**TRY IT**
Extract all data as written.

Saved entries:

━━━━━━━━━━

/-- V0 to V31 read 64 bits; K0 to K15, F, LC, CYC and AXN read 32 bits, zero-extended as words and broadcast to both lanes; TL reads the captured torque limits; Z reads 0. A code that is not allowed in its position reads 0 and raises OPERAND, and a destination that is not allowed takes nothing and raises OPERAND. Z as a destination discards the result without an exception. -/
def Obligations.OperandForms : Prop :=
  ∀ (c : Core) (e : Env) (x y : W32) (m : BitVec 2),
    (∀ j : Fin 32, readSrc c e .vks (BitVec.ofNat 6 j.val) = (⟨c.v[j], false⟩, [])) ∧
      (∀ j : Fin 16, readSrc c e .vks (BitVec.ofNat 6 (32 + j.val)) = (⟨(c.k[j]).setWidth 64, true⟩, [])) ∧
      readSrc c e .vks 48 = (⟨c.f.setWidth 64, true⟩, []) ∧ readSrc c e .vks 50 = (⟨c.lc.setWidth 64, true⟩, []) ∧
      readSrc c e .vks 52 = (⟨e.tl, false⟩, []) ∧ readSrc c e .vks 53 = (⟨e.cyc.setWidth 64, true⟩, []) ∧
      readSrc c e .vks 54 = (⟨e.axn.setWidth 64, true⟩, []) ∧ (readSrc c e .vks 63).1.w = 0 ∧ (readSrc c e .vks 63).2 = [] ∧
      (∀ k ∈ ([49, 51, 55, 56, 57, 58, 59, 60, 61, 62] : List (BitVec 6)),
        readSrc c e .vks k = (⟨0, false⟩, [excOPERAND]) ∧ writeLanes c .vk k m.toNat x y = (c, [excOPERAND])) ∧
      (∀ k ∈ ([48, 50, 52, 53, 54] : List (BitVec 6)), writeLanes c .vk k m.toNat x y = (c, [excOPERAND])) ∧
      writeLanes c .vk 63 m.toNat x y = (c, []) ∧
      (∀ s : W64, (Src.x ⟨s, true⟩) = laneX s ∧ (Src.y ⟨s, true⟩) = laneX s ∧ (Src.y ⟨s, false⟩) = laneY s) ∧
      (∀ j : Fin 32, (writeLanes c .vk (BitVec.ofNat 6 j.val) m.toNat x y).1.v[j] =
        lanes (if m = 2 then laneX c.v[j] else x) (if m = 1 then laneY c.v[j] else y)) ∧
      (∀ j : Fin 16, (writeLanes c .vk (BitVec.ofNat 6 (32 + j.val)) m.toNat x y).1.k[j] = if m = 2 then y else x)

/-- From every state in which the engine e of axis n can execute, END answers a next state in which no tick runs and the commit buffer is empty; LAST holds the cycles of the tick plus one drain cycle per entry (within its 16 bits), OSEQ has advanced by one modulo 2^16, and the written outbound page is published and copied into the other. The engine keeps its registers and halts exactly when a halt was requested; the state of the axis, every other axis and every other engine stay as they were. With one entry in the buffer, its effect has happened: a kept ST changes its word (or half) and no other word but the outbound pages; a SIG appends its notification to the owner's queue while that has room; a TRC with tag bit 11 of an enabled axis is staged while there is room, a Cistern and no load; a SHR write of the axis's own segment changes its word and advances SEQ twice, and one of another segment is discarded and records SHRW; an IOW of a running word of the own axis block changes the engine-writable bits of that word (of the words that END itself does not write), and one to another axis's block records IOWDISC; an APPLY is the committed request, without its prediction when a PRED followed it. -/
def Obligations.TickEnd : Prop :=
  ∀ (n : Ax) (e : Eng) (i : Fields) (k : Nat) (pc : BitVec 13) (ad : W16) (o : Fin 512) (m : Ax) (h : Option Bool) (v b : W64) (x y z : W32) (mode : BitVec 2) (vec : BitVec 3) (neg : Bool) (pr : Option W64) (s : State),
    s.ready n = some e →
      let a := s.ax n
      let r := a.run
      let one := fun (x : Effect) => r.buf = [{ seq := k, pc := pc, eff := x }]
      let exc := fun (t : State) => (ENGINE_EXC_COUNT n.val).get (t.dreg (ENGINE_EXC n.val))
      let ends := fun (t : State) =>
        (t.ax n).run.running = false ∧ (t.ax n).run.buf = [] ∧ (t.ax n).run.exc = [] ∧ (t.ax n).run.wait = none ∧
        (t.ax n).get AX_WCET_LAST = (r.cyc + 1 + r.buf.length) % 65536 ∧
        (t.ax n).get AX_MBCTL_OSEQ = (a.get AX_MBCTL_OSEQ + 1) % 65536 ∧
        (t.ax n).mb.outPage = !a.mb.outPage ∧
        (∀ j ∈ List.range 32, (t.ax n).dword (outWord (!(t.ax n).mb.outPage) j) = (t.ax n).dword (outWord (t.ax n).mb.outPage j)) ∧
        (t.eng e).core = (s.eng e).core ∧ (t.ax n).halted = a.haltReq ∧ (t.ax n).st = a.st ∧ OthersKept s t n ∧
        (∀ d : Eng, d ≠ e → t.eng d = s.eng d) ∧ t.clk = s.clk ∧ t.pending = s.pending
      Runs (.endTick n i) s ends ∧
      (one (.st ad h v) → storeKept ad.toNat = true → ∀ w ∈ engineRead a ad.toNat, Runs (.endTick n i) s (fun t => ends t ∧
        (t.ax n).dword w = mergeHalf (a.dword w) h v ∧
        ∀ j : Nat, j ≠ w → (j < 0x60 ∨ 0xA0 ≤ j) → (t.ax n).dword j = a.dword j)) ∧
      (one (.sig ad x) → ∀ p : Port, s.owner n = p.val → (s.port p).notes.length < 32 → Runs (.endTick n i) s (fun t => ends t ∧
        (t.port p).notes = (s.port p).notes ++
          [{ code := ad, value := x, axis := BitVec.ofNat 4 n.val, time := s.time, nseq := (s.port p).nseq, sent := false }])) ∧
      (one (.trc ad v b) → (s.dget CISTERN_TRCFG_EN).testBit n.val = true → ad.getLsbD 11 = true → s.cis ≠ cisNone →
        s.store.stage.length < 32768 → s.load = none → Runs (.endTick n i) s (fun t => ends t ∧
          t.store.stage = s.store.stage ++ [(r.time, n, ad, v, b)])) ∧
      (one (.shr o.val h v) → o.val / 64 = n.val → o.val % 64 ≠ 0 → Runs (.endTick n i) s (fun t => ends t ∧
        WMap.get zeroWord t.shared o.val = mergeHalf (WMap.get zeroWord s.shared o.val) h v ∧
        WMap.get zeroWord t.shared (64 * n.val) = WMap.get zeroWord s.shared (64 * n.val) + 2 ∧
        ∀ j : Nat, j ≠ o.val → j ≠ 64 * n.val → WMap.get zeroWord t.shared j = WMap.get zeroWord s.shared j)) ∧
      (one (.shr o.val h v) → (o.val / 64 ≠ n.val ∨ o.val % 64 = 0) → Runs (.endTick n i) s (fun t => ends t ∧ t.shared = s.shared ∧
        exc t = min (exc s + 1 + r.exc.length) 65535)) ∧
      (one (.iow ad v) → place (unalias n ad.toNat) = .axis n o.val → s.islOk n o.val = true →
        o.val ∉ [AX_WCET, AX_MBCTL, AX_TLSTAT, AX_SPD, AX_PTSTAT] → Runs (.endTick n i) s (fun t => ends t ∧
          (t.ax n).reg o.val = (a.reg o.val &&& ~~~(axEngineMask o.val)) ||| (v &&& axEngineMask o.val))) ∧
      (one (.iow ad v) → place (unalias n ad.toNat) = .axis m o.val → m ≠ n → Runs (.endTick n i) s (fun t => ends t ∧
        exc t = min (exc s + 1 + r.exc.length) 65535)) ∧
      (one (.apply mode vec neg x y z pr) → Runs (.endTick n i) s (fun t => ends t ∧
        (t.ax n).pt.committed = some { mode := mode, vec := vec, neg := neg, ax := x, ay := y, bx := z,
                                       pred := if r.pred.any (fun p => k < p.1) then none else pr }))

━━━━━━━━━━

**REPLY TO THE EXERCISE**
/-- V0 to V31 read 64 bits; K0 to K15, F, LC, CYC and AXN read 32 bits, zero-extended as words and broadcast to both lanes; TL reads the captured torque limits; Z reads 0. A code that is not allowed in its position reads 0 and raises OPERAND, and a destination that is not allowed takes nothing and raises OPERAND. Z as a destination discards the result without an exception. -/
def Obligations.OperandForms : Prop :=
  ∀ (c : Core) (e : Env) (x y : W32) (m : BitVec 2),
    (∀ j : Fin 32, readSrc c e .vks (BitVec.ofNat 6 j.val) = (⟨c.v[j], false⟩, [])) ∧
      (∀ j : Fin 16, readSrc c e .vks (BitVec.ofNat 6 (32 + j.val)) = (⟨(c.k[j]).setWidth 64, true⟩, [])) ∧
      readSrc c e .vks 48 = (⟨c.f.setWidth 64, true⟩, []) ∧ readSrc c e .vks 50 = (⟨c.lc.setWidth 64, true⟩, []) ∧
      readSrc c e .vks 52 = (⟨e.tl, false⟩, []) ∧ readSrc c e .vks 53 = (⟨e.cyc.setWidth 64, true⟩, []) ∧
      readSrc c e .vks 54 = (⟨e.axn.setWidth 64, true⟩, []) ∧ (readSrc c e .vks 63).1.w = 0 ∧ (readSrc c e .vks 63).2 = [] ∧
      (∀ k ∈ ([49, 51, 55, 56, 57, 58, 59, 60, 61, 62] : List (BitVec 6)),
        readSrc c e .vks k = (⟨0, false⟩, [excOPERAND]) ∧ writeLanes c .vk k m.toNat x y = (c, [excOPERAND])) ∧
      (∀ k ∈ ([48, 50, 52, 53, 54] : List (BitVec 6)), writeLanes c .vk k m.toNat x y = (c, [excOPERAND])) ∧
      writeLanes c .vk 63 m.toNat x y = (c, []) ∧
      (∀ s : W64, (Src.x ⟨s, true⟩) = laneX s ∧ (Src.y ⟨s, true⟩) = laneX s ∧ (Src.y ⟨s, false⟩) = laneY s) ∧
      (∀ j : Fin 32, (writeLanes c .vk (BitVec.ofNat 6 j.val) m.toNat x y).1.v[j] =
        lanes (if m = 2 then laneX c.v[j] else x) (if m = 1 then laneY c.v[j] else y)) ∧
      (∀ j : Fin 16, (writeLanes c .vk (BitVec.ofNat 6 (32 + j.val)) m.toNat x y).1.k[j] = if m = 2 then y else x)

/-- From every state in which the engine e of axis n can execute, END answers a next state in which no tick runs and the commit buffer is empty; LAST holds the cycles of the tick plus one drain cycle per entry (within its 16 bits), OSEQ has advanced by one modulo 2^16, and the written outbound page is published and copied into the other. The engine keeps its registers and halts exactly when a halt was requested; the state of the axis, every other axis and every other engine stay as they were. With one entry in the buffer, its effect has happened: a kept ST changes its word (or half) and no other word but the outbound pages; a SIG appends its notification to the owner's queue while that has room; a TRC with tag bit 11 of an enabled axis is staged while there is room, a Cistern and no load; a SHR write of the axis's own segment changes its word and advances SEQ twice, and one of another segment is discarded and records SHRW; an IOW of a running word of the own axis block changes the engine-writable bits of that word (of the words that END itself does not write), and one to another axis's block records IOWDISC; an APPLY is the committed request, without its prediction when a PRED followed it. -/
def Obligations.TickEnd : Prop :=
  ∀ (n : Ax) (e : Eng) (i : Fields) (k : Nat) (pc : BitVec 13) (ad : W16) (o : Fin 512) (m : Ax) (h : Option Bool) (v b : W64) (x y z : W32) (mode : BitVec 2) (vec : BitVec 3) (neg : Bool) (pr : Option W64) (s : State),
    s.ready n = some e →
      let a := s.ax n
      let r := a.run
      let one := fun (x : Effect) => r.buf = [{ seq := k, pc := pc, eff := x }]
      let exc := fun (t : State) => (ENGINE_EXC_COUNT n.val).get (t.dreg (ENGINE_EXC n.val))
      let ends := fun (t : State) =>
        (t.ax n).run.running = false ∧ (t.ax n).run.buf = [] ∧ (t.ax n).run.exc = [] ∧ (t.ax n).run.wait = none ∧
        (t.ax n).get AX_WCET_LAST = (r.cyc + 1 + r.buf.length) % 65536 ∧
        (t.ax n).get AX_MBCTL_OSEQ = (a.get AX_MBCTL_OSEQ + 1) % 65536 ∧
        (t.ax n).mb.outPage = !a.mb.outPage ∧
        (∀ j ∈ List.range 32, (t.ax n).dword (outWord (!(t.ax n).mb.outPage) j) = (t.ax n).dword (outWord (t.ax n).mb.outPage j)) ∧
        (t.eng e).core = (s.eng e).core ∧ (t.ax n).halted = a.haltReq ∧ (t.ax n).st = a.st ∧ OthersKept s t n ∧
        (∀ d : Eng, d ≠ e → t.eng d = s.eng d) ∧ t.clk = s.clk ∧ t.pending = s.pending
      Runs (.endTick n i) s ends ∧
      (one (.st ad h v) → storeKept ad.toNat = true → ∀ w ∈ engineRead a ad.toNat, Runs (.endTick n i) s (fun t => ends t ∧
        (t.ax n).dword w = mergeHalf (a.dword w) h v ∧
        ∀ j : Nat, j ≠ w → (j < 0x60 ∨ 0xA0 ≤ j) → (t.ax n).dword j = a.dword j)) ∧
      (one (.sig ad x) → ∀ p : Port, s.owner n = p.val → (s.port p).notes.length < 32 → Runs (.endTick n i) s (fun t => ends t ∧
        (t.port p).notes = (s.port p).notes ++
          [{ code := ad, value := x, axis := BitVec.ofNat 4 n.val, time := s.time, nseq := (s.port p).nseq, sent := false }])) ∧
      (one (.trc ad v b) → (s.dget CISTERN_TRCFG_EN).testBit n.val = true → ad.getLsbD 11 = true → s.cis ≠ cisNone →
        s.store.stage.length < 32768 → s.load = none → Runs (.endTick n i) s (fun t => ends t ∧
          t.store.stage = s.store.stage ++ [(r.time, n, ad, v, b)])) ∧
      (one (.shr o.val h v) → o.val / 64 = n.val → o.val % 64 ≠ 0 → Runs (.endTick n i) s (fun t => ends t ∧
        WMap.get zeroWord t.shared o.val = mergeHalf (WMap.get zeroWord s.shared o.val) h v ∧
        WMap.get zeroWord t.shared (64 * n.val) = WMap.get zeroWord s.shared (64 * n.val) + 2 ∧
        ∀ j : Nat, j ≠ o.val → j ≠ 64 * n.val → WMap.get zeroWord t.shared j = WMap.get zeroWord s.shared j)) ∧
      (one (.shr o.val h v) → (o.val / 64 ≠ n.val ∨ o.val % 64 = 0) → Runs (.endTick n i) s (fun t => ends t ∧ t.shared = s.shared ∧
        exc t = min (exc s + 1 + r.exc.length) 65535)) ∧
      (one (.iow ad v) → place (unalias n ad.toNat) = .axis n o.val → s.islOk n o.val = true →
        o.val ∉ [AX_WCET, AX_MBCTL, AX_TLSTAT, AX_SPD, AX_PTSTAT] → Runs (.endTick n i) s (fun t => ends t ∧
          (t.ax n).reg o.val = (a.reg o.val &&& ~~~(axEngineMask o.val)) ||| (v &&& axEngineMask o.val))) ∧
      (one (.iow ad v) → place (unalias n ad.toNat) = .axis m o.val → m ≠ n → Runs (.endTick n i) s (fun t => ends t ∧
        exc t = min (exc s + 1 + r.exc.length) 65535)) ∧
      (one (.apply mode vec neg x y z pr) → Runs (.endTick n i) s (fun t => ends t ∧
        (t.ax n).pt.committed = some { mode := mode, vec := vec, neg := neg, ax := x, ay := y, bx := z,
                                       pred := if r.pred.any (fun p => k < p.1) then none else pr }))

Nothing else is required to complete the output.